=== About this task ===
Report how many lines of the records below include the word "waiting". Give nothing but the number.

=== Data for analysis ===

@[simp] theorem modErr_pers (s : State) (f : Err → Err) : (modErr s f).pers = s.pers := rfl
@[simp] theorem modErr_ident (s : State) (f : Err → Err) : (modErr s f).ident = s.ident := rfl
@[simp] theorem modErr_now (s : State) (f : Err → Err) : (modErr s f).now = s.now := rfl
@[simp] theorem modErr_free (s : State) (f : Err → Err) : (modErr s f).free = s.free := rfl
@[simp] theorem modErr_tz (s : State) (f : Err → Err) : (modErr s f).tz = s.tz := rfl
@[simp] theorem modErr_adm (s : State) (f : Err → Err) : (modErr s f).adm = s.adm := rfl
@[simp] theorem modErr_pages (s : State) (f : Err → Err) : (modErr s f).pages = s.pages := rfl
@[simp] theorem modErr_models (s : State) (f : Err → Err) : (modErr s f).models = s.models := rfl
@[simp] theorem modErr_own (s : State) (f : Err → Err) : (modErr s f).own = s.own := rfl
@[simp] theorem modErr_rgn (s : State) (f : Err → Err) : (modErr s f).rgn = s.rgn := rfl
@[simp] theorem modErr_comps (s : State) (f : Err → Err) : (modErr s f).comps = s.comps := rfl
@[simp] theorem modErr_cmp (s : State) (f : Err → Err) : (modErr s f).cmp = s.cmp := rfl
@[simp] theorem modErr_regs (s : State) (f : Err → Err) : (modErr s f).regs = s.regs := rfl
@[simp] theorem modErr_dev (s : State) (f : Err → Err) : (modErr s f).dev = s.dev := rfl
@[simp] theorem modErr_host (s : State) (f : Err → Err) : (modErr s f).host = s.host := rfl
@[simp] theorem modErr_sent (s : State) (f : Err → Err) : (modErr s f).sent = s.sent := rfl
@[simp] theorem modErr_fab (s : State) (f : Err → Err) : (modErr s f).fab = s.fab := rfl
@[simp] theorem modErr_logQ (s : State) (f : Err → Err) : (modErr s f).logQ = s.logQ := rfl
@[simp] theorem modErr_traceQ (s : State) (f : Err → Err) : (modErr s f).traceQ = s.traceQ := rfl
@[simp] theorem modErr_reads (s : State) (f : Err → Err) : (modErr s f).reads = s.reads := rfl
@[simp] theorem modErr_nextRead (s : State) (f : Err → Err) : (modErr s f).nextRead = s.nextRead := rfl
@[simp] theorem modErr_vecPending (s : State) (f : Err → Err) : (modErr s f).vecPending = s.vecPending := rfl
@[simp] theorem modErr_vecOpen (s : State) (f : Err → Err) : (modErr s f).vecOpen = s.vecOpen := rfl
@[simp] theorem modErr_vecSent (s : State) (f : Err → Err) : (modErr s f).vecSent = s.vecSent := rfl
@[simp] theorem modErr_notify (s : State) (f : Err → Err) : (modErr s f).notify = s.notify := rfl
@[simp] theorem modErr_hashKey (s : State) (f : Err → Err) : (modErr s f).hashKey = s.hashKey := rfl
@[simp] theorem modErr_mc (s : State) (f : Err → Err) : (modErr s f).mc = s.mc := rfl
@[simp] theorem modErr_cx (s : State) (f : Err → Err) : (modErr s f).cx = s.cx := rfl
@[simp] theorem modErr_ladder (s : State) (f : Err → Err) : (modErr s f).ladder = s.ladder := rfl
@[simp] theorem modErr_keySlots (s : State) (f : Err → Err) : (modErr s f).keySlots = s.keySlots := rfl
@[simp] theorem modErr_hostTraffic (s : State) (f : Err → Err) : (modErr s f).hostTraffic = s.hostTraffic := rfl
@[simp] theorem modErr_fl (s : State) (f : Err → Err) : (modErr s f).fl = s.fl := rfl
@[simp] theorem modErr_til (s : State) (f : Err → Err) : (modErr s f).til = s.til := rfl
@[simp] theorem modErr_halted (s : State) (f : Err → Err) : (modErr s f).halted = s.halted := rfl
@[simp] theorem modErr_tripped (s : State) (f : Err → Err) : (modErr s f).tripped = s.tripped := rfl
@[simp] theorem modErr_part (s : State) (f : Err → Err) : (modErr s f).part = s.part := rfl
@[simp] theorem modErr_fw (s : State) (f : Err → Err) : (modErr s f).fw = s.fw := rfl
@[simp] theorem modErr_fwRun (s : State) (f : Err → Err) : (modErr s f).fwRun = s.fwRun := rfl
@[simp] theorem modErr_hosts (s : State) (f : Err → Err) : (modErr s f).hosts = s.hosts := rfl
@[simp] theorem modErr_bar2Out (s : State) (f : Err → Err) : (modErr s f).bar2Out = s.bar2Out := rfl
@[simp] theorem modErr_trc (s : State) (f : Err → Err) : (modErr s f).trc = s.trc := rfl
@[simp] theorem modErr_cfg (s : State) (f : Err → Err) : (modErr s f).cfg = s.cfg := rfl
@[simp] theorem modErr_cfgState (s : State) (f : Err → Err) : (modErr s f).cfgState = s.cfgState := rfl
@[simp] theorem modErr_cpm (s : State) (f : Err → Err) : (modErr s f).cpm = s.cpm := rfl
@[simp] theorem modErr_pending (s : State) (f : Err → Err) : (modErr s f).pending = s.pending := rfl

@[simp] theorem countCorrected_pers (s : State) : (countCorrected s).pers = s.pers := rfl
@[simp] theorem countCorrected_ident (s : State) : (countCorrected s).ident = s.ident := rfl
@[simp] theorem countCorrected_now (s : State) : (countCorrected s).now = s.now := rfl
@[simp] theorem countCorrected_free (s : State) : (countCorrected s).free = s.free := rfl
@[simp] theorem countCorrected_tz (s : State) : (countCorrected s).tz = s.tz := rfl
@[simp] theorem countCorrected_adm (s : State) : (countCorrected s).adm = s.adm := rfl
@[simp] theorem countCorrected_pages (s : State) : (countCorrected s).pages = s.pages := rfl
@[simp] theorem countCorrected_models (s : State) : (countCorrected s).models = s.models := rfl
@[simp] theorem countCorrected_own (s : State) : (countCorrected s).own = s.own := rfl
@[simp] theorem countCorrected_rgn (s : State) : (countCorrected s).rgn = s.rgn := rfl
@[simp] theorem countCorrected_comps (s : State) : (countCorrected s).comps = s.comps := rfl
@[simp] theorem countCorrected_cmp (s : State) : (countCorrected s).cmp = s.cmp := rfl
@[simp] theorem countCorrected_regs (s : State) : (countCorrected s).regs = s.regs := rfl
@[simp] theorem countCorrected_dev (s : State) : (countCorrected s).dev = s.dev := rfl
@[simp] theorem countCorrected_host (s : State) : (countCorrected s).host = s.host := rfl
@[simp] theorem countCorrected_sent (s : State) : (countCorrected s).sent = s.sent := rfl
@[simp] theorem countCorrected_fab (s : State) : (countCorrected s).fab = s.fab := rfl
@[simp] theorem countCorrected_logQ (s : State) : (countCorrected s).logQ = s.logQ := rfl
@[simp] theorem countCorrected_traceQ (s : State) : (countCorrected s).traceQ = s.traceQ := rfl
@[simp] theorem countCorrected_reads (s : State) : (countCorrected s).reads = s.reads := rfl
@[simp] theorem countCorrected_nextRead (s : State) : (countCorrected s).nextRead = s.nextRead := rfl
@[simp] theorem countCorrected_vecPending (s : State) : (countCorrected s).vecPending = s.vecPending := rfl
@[simp] theorem countCorrected_vecOpen (s : State) : (countCorrected s).vecOpen = s.vecOpen := rfl
@[simp] theorem countCorrected_vecSent (s : State) : (countCorrected s).vecSent = s.vecSent := rfl
@[simp] theorem countCorrected_notify (s : State) : (countCorrected s).notify = s.notify := rfl
@[simp] theorem countCorrected_hashKey (s : State) : (countCorrected s).hashKey = s.hashKey := rfl
@[simp] theorem countCorrected_mc (s : State) : (countCorrected s).mc = s.mc := rfl
@[simp] theorem countCorrected_cx (s : State) : (countCorrected s).cx = s.cx := rfl
@[simp] theorem countCorrected_ladder (s : State) : (countCorrected s).ladder = s.ladder := rfl
@[simp] theorem countCorrected_keySlots (s : State) : (countCorrected s).keySlots = s.keySlots := rfl
@[simp] theorem countCorrected_hostTraffic (s : State) : (countCorrected s).hostTraffic = s.hostTraffic := rfl
@[simp] theorem countCorrected_fl (s : State) : (countCorrected s).fl = s.fl := rfl
@[simp] theorem countCorrected_til (s : State) : (countCorrected s).til = s.til := rfl
@[simp] theorem countCorrected_halted (s : State) : (countCorrected s).halted = s.halted := rfl
@[simp] theorem countCorrected_tripped (s : State) : (countCorrected s).tripped = s.tripped := rfl
@[simp] theorem countCorrected_part (s : State) : (countCorrected s).part = s.part := rfl
@[simp] theorem countCorrected_fw (s : State) : (countCorrected s).fw = s.fw := rfl
@[simp] theorem countCorrected_fwRun (s : State) : (countCorrected s).fwRun = s.fwRun := rfl
@[simp] theorem countCorrected_hosts (s : State) : (countCorrected s).hosts = s.hosts := rfl
@[simp] theorem countCorrected_bar2Out (s : State) : (countCorrected s).bar2Out = s.bar2Out := rfl
@[simp] theorem countCorrected_trc (s : State) : (countCorrected s).trc = s.trc := rfl
@[simp] theorem countCorrected_cfg (s : State) : (countCorrected s).cfg = s.cfg := rfl
@[simp] theorem countCorrected_cfgState (s : State) : (countCorrected s).cfgState = s.cfgState := rfl
@[simp] theorem countCorrected_cpm (s : State) : (countCorrected s).cpm = s.cpm := rfl
@[simp] theorem countCorrected_pending (s : State) : (countCorrected s).pending = s.pending := rfl
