theorem exec_entries (h : Hdr) (subject : Handle) (epoch kind state target comp : Nat) (items : List EntryItem) (s : State) :
    exec (.entries h subject epoch kind state target comp items) s = execEntries h subject epoch kind state target comp items s := rfl
theorem exec_entriesAck (h : Hdr) (subject : Handle) (epoch code version : Nat) (s : State) :
    exec (.entriesAck h subject epoch code version) s = execEntriesAck h subject epoch code version s := rfl
theorem exec_release (h : Hdr) (subject : Handle) (epoch : Nat) (s : State) :
    exec (.release h subject epoch) s = execRelease h subject epoch s := rfl
theorem exec_released (h : Hdr) (subject : Handle) (epoch code : Nat) (s : State) :
    exec (.released h subject epoch code) s = execReleased h subject epoch code s := rfl
theorem exec_record (h : Hdr) (subject : Handle) (version : Nat) (desc : SeqRecord) (s : State) :
    exec (.record h subject version desc) s = execRecord h subject version desc s := rfl
theorem exec_recordAck (h : Hdr) (subject : Handle) (code version : Nat) (s : State) :
    exec (.recordAck h subject code version) s = execRecordAck h subject code version s := rfl
theorem exec_recordDelete (h : Hdr) (subject : Handle) (version : Nat) (s : State) :
    exec (.recordDelete h subject version) s = execRecordDelete h subject version s := rfl
theorem exec_mirrorRetryTimeout (subject : Handle) (s : State) :
    exec (.mirrorRetryTimeout subject) s = execMirrorRetryTimeout subject s := rfl

/-! ### The updates waiting at the home (R215 to R218) -/

section
variable {s : State} {x : Handle} {r : HomeRec} {w : QueuedUpd} {rest : List QueuedUpd}

/-- An update asked for under another owner or epoch than the recorded ones is refused. -/
theorem headCode_stale {o e : Nat} (hu : w.under = some (o, e)) (hne : o ≠ r.desc.owner ∨ e ≠ r.desc.epoch) : headCode s r w = Code.ownNotOwner := by
  rw [headCode, hu]
  refine if_pos ?_
  simpa only [Option.any_some, Bool.or_eq_true, bne_iff_ne] using hne

theorem pump_refused (n : Nat) (hr : findHome s x = some r) (hq : r.queue = w :: rest) (hi : r.inflight = none) (hc : headCode s r w ≠ 0) :
    pump (n + 1) s x = pump n (refuseAns (modHome s x (fun r => { r with queue := rest })) x r.desc (headCode s r w) w.ans) x := by
  simp only [pump, hr, hq, hi]
  exact if_pos hc

theorem pump_mirrored (n : Nat) {d : SeqRecord} (hr : findHome s x = some r) (hq : r.queue = w :: rest) (hi : r.inflight = none) (hc : headCode s r w = 0)
    (hp : partnerUp s = true) (hd : applyUpd (homePer s r.desc) w.upd r.desc = some d) :
    pump (n + 1) s x = control (modHome s x (fun y => { y with inflight := some (r.desc.version + 1), due := s.now + castleTo s })) s.ident.partner x (.recordMsg d.version d) := by
  simp only [pump, hr, hq, hi, hc, hp, hd, ne_eq, not_true_eq_false, ↓reduceIte]

theorem pump_unmirrored (n : Nat) (hr : findHome s x = some r) (hq : r.queue = w :: rest) (hi : r.inflight = none) (hc : headCode s r w = 0) (hp : partnerUp s = false) :
    pump (n + 1) s x = pump n (applyHead (modHome s x (fun r => { r with unmirrored := true })) x) x := by
  simp only [pump, hr, hq, hi, hc, hp, ne_eq, not_true_eq_false, Bool.false_eq_true, ↓reduceIte]

end

/-! ### The messages (R224, R497) -/

section
variable {s : State} {h : Hdr} {x : Handle}

/-- The update that an ENTRIES of a kind asks for (R224). -/
def entriesUpd (kind state target comp : Nat) (items : List EntryItem) : RecUpd :=
  match kind with
  | 0 => .add items
  | 1 => .change items
  | 2 => .remove items
  | _ => .setState state target comp

theorem handled_entries {r : HomeRec} (epoch kind state target comp : Nat) (items : List EntryItem) (hr : findHome (asHome (arrive s h).1 x) x = some r) :
    Handled (.entries h x epoch kind state target comp items) s h
      (homeAsk (asHome (arrive s h).1 x) x (some (h.src, epoch)) (entriesUpd kind state target comp items) (.entriesAck h.src)) := by
  refine handled_of (by rw [exec_entries, execEntries.eq_def]) ?_
  dsimp only
  rw [hr]
  rfl

theorem handled_release {r : HomeRec} (epoch : Nat) (hr : findHome (asHome (arrive s h).1 x) x = some r) :
    Handled (.release h x epoch) s h (homeAsk (asHome (arrive s h).1 x) x (some (h.src, epoch)) .delete (.released h.src)) := by
  refine handled_of (by rw [exec_release, execRelease]) ?_
  simp only [hr]

/-- ENTRIES_ACK takes the first waiting continuation off, and runs or refuses it. -/
theorem handled_entriesAck {c : SeqCopy} {k : RecUpd × Cont} {ks : List (RecUpd × Cont)} (epoch code version : Nat) (hc : findCopy (arrive s h).1 x = some c)
    (hw : c.waits = k :: ks) :
    let t := modCopy (arrive s h).1 x (fun c => { c with waits := ks })
    Handled (.entriesAck h x epoch code version) s h (walksOn (if code = 0 then runCont t x k.2 else contRefused t x k.2 code)) := by
  refine handled_of (by rw [exec_entriesAck, execEntriesAck]) ?_
  simp only [hc, hw]
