-- ==== Sys2Proof/Machine/Operands.lean ====
section
/-! DEFINITION. The operand forms of slot instructions: immediates, scalar memory addresses, vector element counts
(R90, R181), second operands (R94), row counts and bridle operands (R195, R200, R201). -/
namespace Sys2Proof.Machine

/-- ILLEGAL where `bad` holds (R176). -/
def illegalIf (bad : Bool) : Option Exc := if bad then some .illegal else none

/-- The first exception of two checks. -/
def orExc (a b : Option Exc) : Option Exc :=
  match a with
  | some e => some e
  | none => b

/-- Scratchpad byte address of LD and ST, before the low SIZE bits are ignored (R184). -/
def memAddr (kt : Kite) (f : CM) : Nat := (kt.s f.sbase + f.imm.signExtend 64).toNat

/-- Bytes moved by a SIZE code (R184). -/
def sizeBytes (size : BitVec 2) : Nat := 2 ^ size.toNat

/-- The count of a V slot: NEL's 0 is 4,096; with CNS = 1 the value of a scalar register (R181). -/
def countOf (kt : Kite) (cns : BitVec 1) (nel : BitVec 12) : Nat :=
  if cns = 0 then (if nel = 0 then 4096 else nel.toNat) else (kt.sreg (nel.toNat % 32)).toNat

/-- Whether the CNS and NEL fields are well formed: NEL[11:5] is 0 where CNS = 1 (R181). -/
def countForm (cns : BitVec 1) (nel : BitVec 12) : Bool := cns = 0 || nel.toNat < 32

/-- Whether a register count is in range (R90). -/
def countOk (n : Nat) : Bool := 1 ≤ n && n ≤ 4096

/-- A count field whose 0 stands for `top` (R191, R195, R198, Tables 4.9, 6.5). -/
def zeroAs (top x : Nat) : Nat := if x = 0 then top else x

/-- Rows of a D-slot instruction: 0 encodes 16,384 (R195). -/
def rowsOf (n : BitVec 14) : Nat := zeroAs 16384 n.toNat

/-- The completion bridle of a D-slot instruction: a unit-relative address (R195). -/
def bridleOf (kt : Kite) (bv : BitVec 1) (sb : BitVec 5) : Option Nat :=
  if bv = 1 then some (kt.s32 sb) else none

/-- MIN and TMO of WAIT and ARRIVE (R201). -/
def waitTimes (kt : Kite) (f : SWait) : Nat × Nat :=
  if f.mreg = 0 then (f.min.toNat, if f.tf = 0 then 0 else 2 ^ (f.tf.toNat + 4))
  else let v := (kt.s f.tf).toNat; (v % 2 ^ 24, v / 2 ^ 32)

/-- MIN and TMO of WAITR, always from a register (R202). -/
def waitrTimes (kt : Kite) (f : SWaitr) : Nat × Nat :=
  let v := (kt.s f.st).toNat
  (v % 2 ^ 24, v / 2 ^ 32)

end Sys2Proof.Machine
end

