/-! ### Errors (R243–R245) -/

/-- Count an event of a memory device (MEM.ECC_H, MEM.ECC_L). -/
def Pgm.countEcc (p : Pgm) (a : Nat) (unc : Bool) : Pgm :=
  if isLoft a then
    { p with eccL := mapUpd p.eccL (memUnit a) (0, 0, 0) fun (l, c, u) =>
        if unc then (l, c, satAdd 16 u 1) else (l, satAdd 24 c 1, u) }
  else
    { p with eccH := mapUpd p.eccH (memUnit a) (0, 0) fun (c, u) => if unc then (c, satAdd 16 u 1) else (satAdd 32 c 1, u) }

/-- Set RETIRE on the frame that holds an address; one that is not in use keeps the mark in its block (R245). -/
def Pgm.retireFrame (p : Pgm) (a : Nat) : Pgm :=
  match p.frameOf (a / 4096) with
  | some (b, f) => { p with frames := mapSet p.frames b { f with retire := true } }
  | none => { p with marks := mapUpd p.marks (a / 4096) (false, 0) fun x => (true, x.2) }

/-- One more corrected event in the frame that holds an address: RETIRE at 8 in a pass (R245). -/
def Pgm.corrected (p : Pgm) (a : Nat) : Pgm :=
  match p.frameOf (a / 4096) with
  | some (b, f) =>
    let n := min 31 (f.cecnt + 1)
    { p with frames := mapSet p.frames b { f with cecnt := n, retire := f.retire || decide (8 ≤ n) } }
  | none =>
    { p with marks := mapUpd p.marks (a / 4096) (false, 0) fun x => (x.1 || decide (8 ≤ x.2 + 1), min 31 (x.2 + 1)) }

/-- Poison blocks (R244), and mark their frames (R245). -/
def Pgm.poison (p : Pgm) (bs : List Nat) : Pgm :=
  bs.foldl (fun p b =>
    if p.poisoned.contains b then p else ({ p with poisoned := p.poisoned ++ [b] }).retireFrame (b * 64)) p

/-- Whether reading a block meets no error of any kind. -/
def Pgm.sound (p : Pgm) (blk : Nat) : Bool :=
  !(p.poisoned.contains blk || p.broken.contains blk || p.weak.contains blk || p.onDie.contains blk || p.linkBad.contains blk)

/-- Kind of a memory event in EVENT (Table 19.3). -/
def memPlace (a : Nat) : Nat := if isLoft a then (if extBase ≤ a && a < pftEnd then 3 else 2) else 1

/-- What a device corrects by itself as a block is read (Table 11.8): counted per stack, or per pair of loft devices. -/
def State.deviceEcc (s : State) (blk : Nat) : State :=
  let a := blk * 64
  if isLoft a && s.pgm.linkBad.contains blk then
    ({ s with pgm := { s.pgm with
        linkBad := s.pgm.linkBad.filter fun b => b != blk
        eccL := mapUpd s.pgm.eccL (memUnit a) (0, 0, 0) fun (l, c, u) => (satAdd 24 l 1, c, u) } }).log
      ⟨.c, uMem, evMem (memPlace a) 0, memUnit a, 0xFFFF, a⟩
  else if !isLoft a && s.pgm.onDie.contains blk then
    ({ s with pgm := ({ s.pgm with onDie := s.pgm.onDie.filter fun b => b != blk }).countEcc a false }).log
      ⟨.c, uMem, evMem (memPlace a) 0, memUnit a, 0xFFFF, a⟩
  else s

/-- What the memory controller finds as it reads one 64-byte block (Table 11.8): a correctable error is corrected, and the block
is rewritten in a background slot; an uncorrectable one poisons the block; a poisoned block reports itself. The Boolean says
whether the data is bad. -/
def State.checkBlock (s : State) (blk : Nat) : Bool × State :=
  let a := blk * 64
  if s.pgm.poisoned.contains blk then (true, s.log ⟨.d, uMem, evMem (memPlace a) 2, memUnit a, 0xFFFF, a⟩)
  else if s.pgm.broken.contains blk then
    let e : Ev := ⟨.d, uMem, evMem (memPlace a) 1, memUnit a, 0xFFFF, a⟩
    let s := { s with pgm := (({ s.pgm with broken := s.pgm.broken.filter fun b => b != blk }).countEcc a true).poison [blk] }
    if memPlace a = 3 then (true, s.fatal { e with cls := .f } 0x0A) else (true, s.log e)
  else if s.pgm.weak.contains blk then
    let p := (s.pgm.countEcc a false).corrected a
    (false, ({ s with pgm := { p with rewrite := if p.rewrite.contains blk then p.rewrite else p.rewrite ++ [blk] } }).log
      ⟨.c, uMem, evMem (memPlace a) 0, memUnit a, 0xFFFF, a⟩)
  else (false, s)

=== Your solution ===
2